With two new counselors joining the school and the need for letters of recommendaton coming up, many seniors applying for colleges are feeling a bit uneasy.
As a result of longtime Cal High Beverly Hall taking a new position in the counseling department, and former counselor Patty O’Malley departing, Susie Fitch and Erin Hill were hired to take on their former students.
In light of these recent changes, some Cal High seniors don’t know how concerned they should be about the letters of recommendation their counselors generally write.
Letters of recommendation are written for seniors applying to private colleges or certain colleges out of state. It is a letter of praise so that admission officers can get to know their applicants better.
With this letter of recommendation basically being a brief “about me” for a student, some students are unsure how personal this letter could be if they just switched to a counselor who doesn’t even know them yet.
“For the two new counselors, it will be hard (to write letters of recommendation),” said counselor Maria Dubose. “They were thrown into the fire.”
Students who received new counselors this year have expressed some worries, too.
“If she doesn’t know me, how is she going to write about me?” said senior Nancy Perez.
Senior Natali Feyzbakhsh shares Perez’s concerns.
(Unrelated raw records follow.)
-- ==== Sys2Proof/Machine/Operands.lean ====
section
/-!
DEFINITION. What the operands of commands name: namespaces, zones, sheets of either layout of a reshape, the place of a folio,
regions of the bitmap, and the blocks that count as written, lost or gone.
-/

namespace Sys2Proof.Machine

/-- Source of an event of a signature, with the drive index it concerns or none (Table 16.4). -/
def srcSig (g : Nat) (d : Nat := 0xFF) : Nat := g * 65536 + d * 256

/-! ### Images, namespaces, zones -/

/-- The image in force. -/
def imgOf (s : State) : Option Img := s.img.eff

/-- The imposition of a signature in force: the target one during a reshape (R204). -/
def impOf (s : State) (g : Nat) : Option Imposition := (imgOf s).bind fun m => nfind g m.imps

/-- The members of a signature: during a reshape, those that either layout has; they agree where both have one (R201). -/
def membersOf (s : State) (g : Nat) : List Member :=
  match impOf s g with
  | some i => (match (s.sigSt g).rs with | some r => i.members ++ r.src.members.drop i.members.length | none => i.members)
  | none => []

/-- Drive port of a member. -/
def memPort (s : State) (g d : Nat) : Nat := (((membersOf s g)[d]?).map (·.port)).getD 0

/-- The parameters of a signature. -/
def parOf (s : State) (g : Nat) : SigPar := ((imgOf s).bind fun m => nfind g m.pars).getD ⟨4, 0, 2000, 30, false, []⟩

/-- A namespace, by index. -/
def nsOf (s : State) (n : Nat) : Option NsSec := (imgOf s).bind fun m => nfind n m.nss

/-- A namespace with the imposition of its signature. -/
def nsImp (s : State) (n : Nat) : Option (NsSec × Imposition) := (nsOf s n).bind fun x => (impOf s x.sig).map fun i => (x, i)

/-- First sig_lbn and size in blocks of a namespace; a reshape keeps both (R205). -/
def nsStart (s : State) (n : Nat) : Nat := ((nsImp s n).map fun p => p.1.start p.2).getD 0
def nsSize (s : State) (n : Nat) : Nat := ((nsImp s n).map fun p => p.1.size p.2).getD 0
def nsSig (s : State) (n : Nat) : Nat := ((nsOf s n).map (·.sig)).getD 0
def nsZoned (s : State) (n : Nat) : Bool := (nsOf s n).any (·.zoned)
def nsEvidence (s : State) (n : Nat) : Bool := (nsOf s n).any (·.evidence)

/-- ZSZE of a zoned namespace, 1 where there is none. -/
def zsze (s : State) (n : Nat) : Nat := max 1 (((nsImp s n).map fun p => p.1.zoneBlocks p.2).getD 1)

/-- Zones of a namespace. -/
def zoneCount (s : State) (n : Nat) : Nat := nsSize s n / zsze s n

/-- Key of a zone. -/
def zoneKey (n z : Nat) : Nat := n * 2 ^ 32 + z

def State.zone (s : State) (k : Nat) : Zone := ngetD k {} s.zn.zones
def State.setZone (s : State) (k : Nat) (z : Zone) : State := { s with zn.zones := nset k z s.zn.zones }
def State.updZone (s : State) (k : Nat) (f : Zone → Zone) : State := s.setZone k (f (s.zone k))

/-- First sig_lbn of a zone by its key. -/
def zoneLbn (s : State) (k : Nat) : Nat := nsStart s (k / 2 ^ 32) + k % 2 ^ 32 * zsze s (k / 2 ^ 32)

/-- The namespace that holds a block of a signature. -/
def nsOfLbn (s : State) (g lbn : Nat) : Option Nat :=
  ((imgOf s).bind fun m => m.nss.find? fun p => p.2.sig == g && nsStart s p.1 ≤ lbn && lbn < nsStart s p.1 + nsSize s p.1).map (·.1)

/-- The zone that holds a block, by key; none in a conventional namespace and outside namespaces. -/
def zoneOfLbn (s : State) (g lbn : Nat) : Option Nat :=
  (nsOfLbn s g lbn).bind fun n => if nsZoned s n then some (zoneKey n ((lbn - nsStart s n) / zsze s n)) else none

/-- Whether a zone is open: it has an entry of the open-zone table. -/
def Zone.isOpen (z : Zone) : Bool := z.st == .implicit || z.st == .explicit

/-- Whether a zone is active (R70). -/
def Zone.isActive (z : Zone) : Bool := z.isOpen || z.st == .closed

/-- Whether a block of a zone lies in its written extent: below the write pointer, or the colophon of a sealed zone (R121). -/
def inExtent (s : State) (k lbn : Nat) : Bool :=
  let z := s.zone k
  let o := lbn - zoneLbn s k
  o < z.fill || (z.sealed && o + 1 == zsze s (k / 2 ^ 32))

/-- Whether a block of a signature may be written on the drives: every block of a conventional namespace and of the metadata
area, and the written extent of a zone. -/
def mayBeWritten (s : State) (g lbn : Nat) : Bool :=
  match nsOfLbn s g lbn with
  | none => match impOf s g with | some i => decide (lbn < i.meta_ * i.sheetBlocks) | none => false
  | some _ => match zoneOfLbn s g lbn with | some k => inExtent s k lbn | none => true

/-! ### Sheets of either layout -/

/-- Number under which a source sheet of a reshape is known; target sheets are known by their index. -/
def srcBit : Nat := 2 ^ 48

/-- Layout and index of a sheet as it is known. -/
def layOf (s : State) (g t : Nat) : Option (Imposition × Nat) :=
  if t ≥ srcBit then (s.sigSt g).rs.map fun r => (r.src, t - srcBit) else (impOf s g).map fun i => (i, t)

/-- Whether a block lies in the source layout of a reshape (R205). -/
def inSource (s : State) (g lbn : Nat) : Bool :=
  match (s.sigSt g).rs with
  | some r => if r.up then decide (lbn ≥ r.b) else decide (lbn < r.b)
  | none => false

/-- The sheet that holds a block, as it is known. -/
def sheetOfLbn (s : State) (g lbn : Nat) : Nat :=
  if inSource s g lbn then srcBit + (((s.sigSt g).rs.map fun r => r.src.sheetOf lbn).getD 0)
  else ((impOf s g).map fun i => i.sheetOf lbn).getD 0

/-- Blocks of a sheet: first sig_lbn, and how many. -/
def sheetSpan (s : State) (g t : Nat) : Nat × Nat :=
  match layOf s g t with
  | some (i, u) => (u * i.sheetBlocks, i.sheetBlocks)
  | none => (0, 0)

/-- Folio blocks and k of a sheet's layout. -/
def sheetFb (s : State) (g t : Nat) : Nat := max 1 (((layOf s g t).map fun p => p.1.fb).getD 1)
def sheetK (s : State) (g t : Nat) : Nat := ((layOf s g t).map fun p => p.1.k).getD 0

/-- sig_lbn of data position `p`, block `b`. -/
def lbnAt (s : State) (g t p b : Nat) : Nat := (sheetSpan s g t).1 + p * sheetFb s g t + b

/-- A sheet that lies wholly inside the metadata area or some namespace, or touches one. -/
def sheetHeld (s : State) (g t : Nat) : Bool :=
  let sp := sheetSpan s g t
  match impOf s g with
  | none => false
  | some i => sp.1 < i.meta_ * i.sheetBlocks || (nsOfLbn s g sp.1).isSome

/-- Whether R145 skips a sheet: outside the metadata area and every namespace, or zoned with nothing written. -/
def skipSheet (s : State) (g t : Nat) : Bool :=
  let sp := sheetSpan s g t
  !sheetHeld s g t ||
    (match zoneOfLbn s g sp.1 with
     | some k =>
       let z := s.zone k
       let o := sp.1 - zoneLbn s k
       !(o < z.fill) && !(z.sealed && o + sp.2 == zsze s (k / 2 ^ 32))
     | none => false)

/-- Whether a data folio of a sheet is absent: no block of it in the written extent of its zone (R121). -/
def absentFolio (s : State) (g t p : Nat) : Bool :=
  let l := lbnAt s g t p 0
  let fb := sheetFb s g t
  match zoneOfLbn s g l with
  | none => false
  | some k =>
    let z := s.zone k
    let o := l - zoneLbn s k
    !(o < z.fill) && !(z.sealed && o + fb == zsze s (k / 2 ^ 32))

/-! ### The hellbox as a set (R162) -/

def inHb (s : State) (g lbn : Nat) : Bool := (s.sigSt g).k.hb.any fun e => e.1 ≤ lbn && lbn < e.1 + e.2.1

/-! ### Regions (R136, R206) -/

def regionSheets (s : State) (g : Nat) : Nat :=
  match layOf s g ((s.sigSt g).rs.map (fun _ => srcBit) |>.getD 0) with
  | some (i, _) => max 1 ((parOf s g).regionGib * 262144 / max 1 i.sheetBlocks)
  | none => 1

/-- Blocks of one region. -/
def regionBlocks (s : State) (g : Nat) : Nat :=
  match layOf s g ((s.sigSt g).rs.map (fun _ => srcBit) |>.getD 0) with
  | some (i, _) => max 1 (regionSheets s g * i.sheetBlocks)
  | none => 1

def regionCount (s : State) (g : Nat) : Nat := ((s.sigSt g).sheets + regionSheets s g - 1) / regionSheets s g

/-- The regions that a sheet's data touches. -/
def regionsOf (s : State) (g t : Nat) : List Nat :=
  let sp := sheetSpan s g t
  let r := regionBlocks s g
  (List.range ((sp.1 + max 1 sp.2 - 1) / r + 1 - sp.1 / r)).map fun j => sp.1 / r + j

/-! ### Members and the place of a folio (R181, R230, R473) -/

def State.setSig (s : State) (g : Nat) (x : Sig) : State := { s with sigs := nset g x s.sigs }
def State.updSig (s : State) (g : Nat) (f : Sig → Sig) : State := s.setSig g (f (s.sigSt g))
def State.updKeep (s : State) (g : Nat) (f : SigKeep → SigKeep) : State := s.updSig g fun x => { x with k := f x.k }
def State.setDrv (s : State) (p : Nat) (d : Drv) : State := { s with drvs := nset p d s.drvs }
def State.updDrv (s : State) (p : Nat) (f : Drv → Drv) : State := s.setDrv p (f (s.drivePort p))

/-- What is kept of a member. -/
def memOf (s : State) (g d : Nat) : Mem := ngetD d {} (s.sigSt g).k.mems
def setMem (g d : Nat) (m : Mem) (s : State) : State := s.updKeep g fun k => { k with mems := nset d m k.mems }

/-- Whether a row holds a drive in a sheet position. -/
def rowHolds (i : Imposition) (t d : Nat) : Bool := (i.posIn t d).isSome

/-- placed(e, t) of R181; `t` is the index in the entry's own layout. -/
def placed (i : Imposition) (e : FailEnt) (t : Nat) : Bool :=
  e.low ≤ t && t < e.high &&
    (t < e.n || e.wins.any fun w => w.lo ≤ t && t < w.pos && w.mask.any fun d => rowHolds i t d)

/-- The entry of a failed member whose range holds a sheet. -/
def entryOf (s : State) (g d : Nat) (old : Bool) (t : Nat) : Option (Nat × FailEnt) :=
  (s.sigSt g).k.ents.find? fun p => p.2.drive == d && p.2.old == old && p.2.low ≤ t && t < p.2.high

/-- The port of a drive index in a layout, and whether its drive works. -/
def portServes (s : State) (i : Imposition) (d : Nat) : Bool := (s.drivePort (i.portOf d)).inService

/-- Where a folio lives (R181, R183): drive index and data-area position of its first block; none while it is lost. For a read
a position that awaits catch-up is lost; a write goes there (R232). -/
def locate (s : State) (g t p : Nat) (forRead : Bool) : Option (Nat × Nat) :=
  match layOf s g t with
  | none => none
  | some (i, u) =>
    let d := i.driveAt u p
    let m := memOf s g d
    if m.failed then
      match entryOf s g d (t ≥ srcBit) u with
      | none => none
      | some (_, e) =>
        let own := if portServes s i d then some (d, i.dataPos u p) else none
        if e.st == .copyback && u < e.y then own
        else if !placed i e u then none
        else if e.direct then own
        else
          match e.level with
          | none => none
          | some q =>
            let sd := i.spareDrive u q
            if e.dead.contains sd || !portServes s i sd || (memOf s g sd).failed || (memOf s g sd).absentAt.isSome then none
            else some (sd, i.sparePos u d q)
    else if m.absentAt.isSome && !m.catching then none
    else if forRead && m.catching && (regionsOf s g t).any (fun r => m.missed.contains r) then none
    else if portServes s i d then some (d, i.dataPos u p) else none

/-- Drive port and LBA of a block of a folio. -/
def driveLba (s : State) (g t : Nat) (at_ : Nat × Nat) (b : Nat) : Nat × Nat :=
  match layOf s g t with
  | some (i, _) => (i.portOf at_.1, i.lbaOf at_.1 (at_.2 + b))
  | none => (0, 0)

/-- A member is unrestored: failed or absent with a folio that is lost (R175). Judged by its entries and its absence. -/
def unrestored (s : State) (g d : Nat) : Bool :=
  let m := memOf s g d
  if m.failed then
    let es := (s.sigSt g).k.ents.filter fun p => p.2.drive == d
    m.noEntry || es.any fun p => p.2.st == .wait || p.2.st == .rebuild || p.2.unplaced > 0 || (p.2.st == .format && p.2.prev != .rebuilt)
  else m.absentAt.isSome

/-- The unrestored members of a signature. -/
def unrestoredList (s : State) (g : Nat) : List Nat := ((s.sigSt g).k.mems.map (·.1)).filter fun d => unrestored s g d

/-- Spare levels held by entries of a signature (R180). -/
def levelsUsed (s : State) (g : Nat) : List Nat := ((s.sigSt g).k.ents.filterMap fun p => p.2.level).eraseDups

/-- Whether a signature has used all its distributed spare (R180). -/
def spareUsedUp (s : State) (g : Nat) : Bool :=
  let n := ((impOf s g).map (·.s)).getD 0
  (n ≥ 1 && decide ((levelsUsed s g).length ≥ n)) || ((s.sigSt g).k.ents.any fun p => p.2.st == .wait) || ((s.sigSt g).k.mems.any fun p => p.2.failed && p.2.noEntry)

/-- Insert into a list without repeats. -/
def addTo (x : Nat) (l : List Nat) : List Nat := if l.contains x then l else insertBy id x l

/-! ### What is in flight on a sheet (R127, R159, R188) -/

def updOn (s : State) (g t : Nat) : Option (Nat × Upd) := s.upds.find? fun p => p.2.sig == g && p.2.sheet == t
def repairOn (s : State) (g t : Nat) : Bool := s.repairs.any fun r => r.sig == g && r.sheet == t && r.stage > 0
def walkOn (s : State) (g t : Nat) : Bool := s.walks.any fun w => w.sig == g && w.sheet == t
def sheetBusy (s : State) (g t : Nat) : Bool := (updOn s g t).isSome || repairOn s g t || walkOn s g t

/-- The copy window that holds a block. -/
def windowOf (s : State) (g lbn : Nat) : Option CopyWin :=
  ((s.sigSt g).rs.bind (·.win)).filter fun w => w.lo ≤ lbn && lbn < w.hi

/-! ### Check fields of a block (R103 to R106) -/

/-- Application tag of a sheet; 0 outside every area. -/
def appTagOf (s : State) (g t : Nat) : Nat :=
  match imgOf s, layOf s g t with
  | some m, some (i, u) =>
    if u * i.sheetBlocks < i.meta_ * i.sheetBlocks then 0xFFFD
    else match nsOfLbn s g (u * i.sheetBlocks) with
      | some n =>
        let l := u * i.sheetBlocks - nsStart s n
        if nsZoned s n then n * 1024 + l / zsze s n % 1021 else n * 1024 + l / 262144 % 1021
      | none => (m.appTag i u).getD 0
  | _, _ => 0

/-- The data key of a signature as it is held. -/
def keyOf (s : State) (g : Nat) : Nat := (nfind g s.sec.dataKeys).getD 0

/-- A block as it goes to a drive: encrypted, with its check fields; a never-written block as zeros with 0xFFFF (R103 to
R106). -/
def toDrive (s : State) (g t p b : Nat) (v : RdVal) : WireBlk :=
  match layOf s g t with
  | none => ⟨0, 0, 0, 0⟩
  | some (i, u) =>
    if v.never then ⟨0, 0, neverTag, i.refTag u p b⟩
    else ⟨Config.xtsEncrypt (keyOf s g) (i.unitNo u p b) v.data, guardOf v.data, appTagOf s g t, i.refTag u p b⟩

/-- What a drive's block is (R150, R151): verified, never written, or failed, silently or as a medium error. -/
inductive BlkSays where
  | good (v : RdVal) | medium | silent
  deriving DecidableEq, Repr

/-- The verification of R150 and R151 of a block read at a position of a sheet. -/
def verify (s : State) (g t p b : Nat) (x : RdBlk) : BlkSays :=
  match layOf s g t with
  | none => .silent
  | some (i, u) =>
    if !x.readable then .medium
    else
      let isData := decide (p < i.k)
      let l := lbnAt s g t p b
      let mustBe := isData && (zoneOfLbn s g l).any fun k => inExtent s k l
      if x.app = neverTag then (if mustBe then .silent else .good ⟨0, true, false⟩)
      else
        let d := Config.xtsDecrypt (keyOf s g) (i.unitNo u p b) x.raw
        if x.guard = guardOf d ∧ x.app = appTagOf s g t ∧ x.ref = i.refTag u p b then .good ⟨d, false, false⟩ else .silent

end Sys2Proof.Machine
end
“I am worried because I have only met (my counselor) twice and I feel she doesn’t know me well at all,” said Feyzbakhsh.
But there are students on the other side of the spectrum who are not concerned about their letters of recommendation despite the new counselors.
“I am not worried because I have a good relationship with (my counselor),” said junior Sarah Pisciotta.
Fitch is not concerned about this aspect of her new job either. She said she has been writing letters of recommendation as a teacher at Cal High for the past 15 years. Plus, she said she plans to meet her students as they “trickle in” to her office.
Cal has new counselors because the San Ramon Valley Unified School District received funding specifically for mental health, so a new student support counselor was created throughout the district.
This new position is strictly for helping students with their psychological needs and is in no way affiliated with the academics of the school.
Every high school hired one full-time student support counselor, while every middle school got one part-time student support counselor.
“I think mental health has been a needed area in the school,” Dubose said.
Hall now holds this job as Cal’s student support counselor. O’Malley, another longtime counselor at Cal, also applied for the position and was placed at two different middle schools. As a result, Fitch took over O’Malley’s caseload and Hill took over Hall’s.
Dubose encourages students, especially seniors, to use Family Connection so that counselors can learn their interests.
“Family Connection is the main way to get to know students,” Dubose said.
Filling out the information on the Family Connection website or a quick walk to the counseling office to say “Hello” to a new counselor is a sure way for students to ease their concerns about the relationship with their counselor and letters of recommendation.